**Exercise requirements:** Collect every line in the records below that contains the word "else".

**Data provided:**
-- ==== Sys2Proof/Machine/Dispatch.lean ====
section
/-!
DEFINITION. One arm per constructor of `Instr`: a direct call of its meaning.
-/

namespace Sys2Proof.Machine
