/-! ### The walkers (05 R117 to R125; 04 R95, R96) -/

/-- 05 R117, R120, R122, R123, R125; 04 R95: the walker instructions. In user mode the page and TLB commands are privileged. One
that is refused writes its status at issue; one that is accepted is counted, its status to come, or waits for its counter or the walker;
the release of a descriptor frees it. A translation that fails is raised at issue. That `pg.split` and `pg.coll` read and lock their entries
as they are accepted, and wait at issue while one is locked, is the model's reading (log entry 29); that a command waits for a walker which
is out of service is its choice (log entry 96). -/
def Obligations.WalkerCommands : Prop :=
  ∀ (s : State) (t : Thread) (g : BitVec 4) (d a b c : BitVec 5) (la : BitVec 4) (ru : BitVec 3) (sc : WScope),
    let xa := s.srcX 0 a
    let xb := s.srcX 1 b
    let xc := s.srcX 2 c
    let only := fun (i : Instr) (v : Word) => ∃ u, exec i s = .next (s.setThr s.cur u) ∧ LateEnd t u i (.x d) la v
    let accepted := fun (i : Instr) (op : WalkOp) (t0 : Thread) (p : State → Prop) =>
      ∃ (s1 : State) (u : Thread) (id : Nat), exec i s = .next (s1.setThr s.cur u) ∧ p s1 ∧
        s1.walks = s.walks ++ [⟨id, s.cur, t0.wg, t0.die, op, t0.asid, t0.ptBase, t0.mode, 0, none, false, 0, none⟩] ∧
        u.ops = t0.ops ++ [⟨.walker, id, false, none⟩] ∧ (d = 0 ∨ ⟨.x d, none, if t0.locked then 0 else la.toNat, id⟩ ∈ u.pend) ∧
        KeepsRegs t0 u [.x d] ∧ u.get (.x d) = t0.get (.x d) ∧ MovesOn t0 u 8
    let range := fun (n : Nat) => -(2 ^ 55 : Int) ≤ xa.toInt ∧ xa.toInt < 2 ^ 55 ∧ xa.toInt + n ≤ 2 ^ 55
    (∀ bar inval : Bool, Runs s t g [.x d, .x a, .x b, .x c] [.x a, .x b, .x c] → (bar = true → t.onL = false) →
      let i := if inval then Instr.cwInval sc bar g d a b c la ru else .cwFlush sc bar g d a b c la ru
      let at_ := bar = true → xb.toNat % 16 = 0 ∧ xb.toNat + 16 ≤ (s.wg t.wg).spPages * 4096
      let x := s.xlate (t.mctx s.cur) xa .load
      (¬at_ → only i (-1)) ∧ (at_ → xc = 0 → only i 0) ∧ (at_ → xc ≠ 0 → ¬range xc.toNat → only i (-1)) ∧
      (at_ → xc ≠ 0 → range xc.toNat →
        (∀ s1 e, x = (s1, .fault e) → exec i s = .next (s1.trap e xa)) ∧
        (∀ s1, x = (s1, .wait) → exec i s = .next (s1.waitOn .walk)) ∧
        (∀ s1 pa leaf, x = (s1, .ok pa leaf) → s1.cur = s.cur → s1.walks = s.walks →
          (s1.walkRoom s1.me = true → accepted i (.cw inval sc (if bar then some xb.toNat else none) xa.toNat xc.toNat) s1.me fun s2 =>
            s2.mem = s1.mem) ∧
          (s1.walkRoom s1.me = false → exec i s = .next (s1.waitOn (.accept i)))))) ∧
    (Runs s t g [.x d, .x a, .x b, .x c] [.x a, .x b, .x c] →
      let i := Instr.pgMig g d a b c la ru
      let j := Instr.pgSplit g d a b c la ru
      let len := xc.toNat
      let free := (List.range 16).find? fun k => (tget (s.pkg (paPkg xa.toNat)).descs k).isNone
      let ok := xa.toNat % 4096 = 0 ∧ xb.toNat % 4096 = 0 ∧ len % 4096 = 0 ∧ len ≠ 0 ∧ len ≤ 2 ^ 32 ∧
        (xa.toNat + len ≤ xb.toNat ∨ xb.toNat + len ≤ xa.toNat) ∧ s.memRange xa.toNat len = true ∧ s.memRange xb.toNat len = true
      let split := xb.toNat % 8 = 0 ∧ len % 4096 = 0 ∧ s.memRange len 4096 = true
      (t.mode = false → exec i s = .next (s.trap 0x01 (parcels i)) ∧ exec j s = .next (s.trap 0x01 (parcels j)) ∧
        ∀ k, exec (.tlbInv k sc g d a b c la ru) s = .next (s.trap 0x01 (parcels (.tlbInv k sc g d a b c la ru)))) ∧
      (t.mode = true →
        (¬ok → only i (-1)) ∧ (ok → free = none → only i (-2)) ∧
        (∀ k, ok → free = some k →
          (s.walkRoom t = true → accepted i (.mig (paPkg xa.toNat) k) t fun s1 =>
            s1.mem = s.mem ∧ tget (s1.pkg (paPkg xa.toNat)).descs k = some ⟨.moving, xa.toNat, xb.toNat, len, 0⟩) ∧
          (s.walkRoom t = false → exec i s = .next (s.waitOn (.accept i)))) ∧
        (¬split → only j (-1)) ∧
        (split → s.walkRoom t = false → exec j s = .next (s.waitOn (.accept j))) ∧
        (split → s.walkRoom t = true → secOf xb.toNat ∈ s.locks → exec j s = .next (s.waitOn .walk)) ∧
        (split → s.walkRoom t = true → secOf xb.toNat ∉ s.locks →
          ∀ s1 e, s.readEnt (t.mctx s.cur) xb.toNat = (s1, e) → s1.cur = s.cur → s1.walks = s.walks →
            accepted j (.split xa.toNat xb.toNat len e) s1.me fun s2 => s2.mem = s1.mem ∧ secOf xb.toNat ∈ s2.locks) ∧
        (∀ k, let i := Instr.tlbInv k sc g d a b c la ru
          let r1 := (k = .va ∨ k = .rng ∨ k = .asid) ∧ 2 ^ 16 ≤ xb.toNat
          let r2 := ((k = .va ∨ k = .vag) ∧ ¬range 0) ∨ (k = .rng ∧ ¬range (xc.toNat * 4096))
          (r1 → only i (-1)) ∧ (¬r1 → r2 → only i (-2)) ∧ (¬r1 → ¬r2 → k = .rng → xc = 0 → only i 0) ∧
          (¬r1 → ¬r2 → (k = .rng → xc ≠ 0) →
            (s.walkRoom t = true → accepted i (.tlb k sc xa.toNat xc.toNat (xb.setWidth 16)) t fun s1 => s1.mem = s.mem ∧ s1.tlbs = s.tlbs) ∧
            (s.walkRoom t = false → exec i s = .next (s.waitOn (.accept i))))))) ∧
    (Runs s t g [.x d, .x a] [.x a] →
      let i := Instr.pgMigRel g d a la ru
      (t.mode = false → exec i s = .next (s.trap 0x01 (parcels i))) ∧
      (t.mode = true →
        ((∀ x ∈ (s.pkg (paPkg xa.toNat)).descs, ¬(x.2.st = .forward ∧ x.2.src = xa.toNat)) → only i (-2)) ∧
        (∀ x, (s.pkg (paPkg xa.toNat)).descs.find? (fun x => x.2.st == .forward && x.2.src == xa.toNat) = some x →
          (s.walkRoom t = false → exec i s = .next (s.waitOn (.accept i))) ∧
          (s.walkRoom t = true →
            ∃ (s1 : State) (u : Thread), exec i s = .next (s1.setThr s.cur u) ∧ s1.mem = s.mem ∧ LateEnd s1.me u i (.x d) la 0 ∧
              (s1.pkg (paPkg xa.toNat)).descs = tdel (s.pkg (paPkg xa.toNat)).descs x.1)))) ∧
    (∀ lvl : BitVec 2, Runs s t g [.x d, .x a, .x b] [.x a, .x b] →
      let i := Instr.pgColl lvl g d a b la ru
      (t.mode = false → exec i s = .next (s.trap 0x01 (parcels i))) ∧
      (t.mode = true →
        (xb.toNat % 8 ≠ 0 → only i (-1)) ∧
        (xb.toNat % 8 = 0 → s.walkRoom t = false → exec i s = .next (s.waitOn (.accept i))) ∧
        (xb.toNat % 8 = 0 → s.walkRoom t = true →
          ∀ s1 s2 e q ok, s.readEnt (t.mctx s.cur) xb.toNat = (s1, e) →
            let es := collEntries xb.toNat lvl.toNat (e.getD 0)
            (s.lockedAny es = true → exec i s = .next (s.waitOn .walk)) ∧
            (s.lockedAny es = false → s1.readEnts (t.mctx s.cur) es = (s2, q, ok) → s2.cur = s.cur → s2.walks = s.walks →
              accepted i (.coll xa.toNat xb.toNat lvl.toNat q (e.isNone || !ok)) s2.me fun s3 =>
                s3.mem = s2.mem ∧ ∀ a ∈ es, secOf a ∈ s3.locks))))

**Written solution:**
        u.ops = t0.ops ++ [⟨.walker, id, false, none⟩] ∧ (d = 0 ∨ ⟨.x d, none, if t0.locked then 0 else la.toNat, id⟩ ∈ u.pend) ∧
      let i := if inval then Instr.cwInval sc bar g d a b c la ru else .cwFlush sc bar g d a b c la ru
          (s1.walkRoom s1.me = true → accepted i (.cw inval sc (if bar then some xb.toNat else none) xa.toNat xc.toNat) s1.me fun s2 =>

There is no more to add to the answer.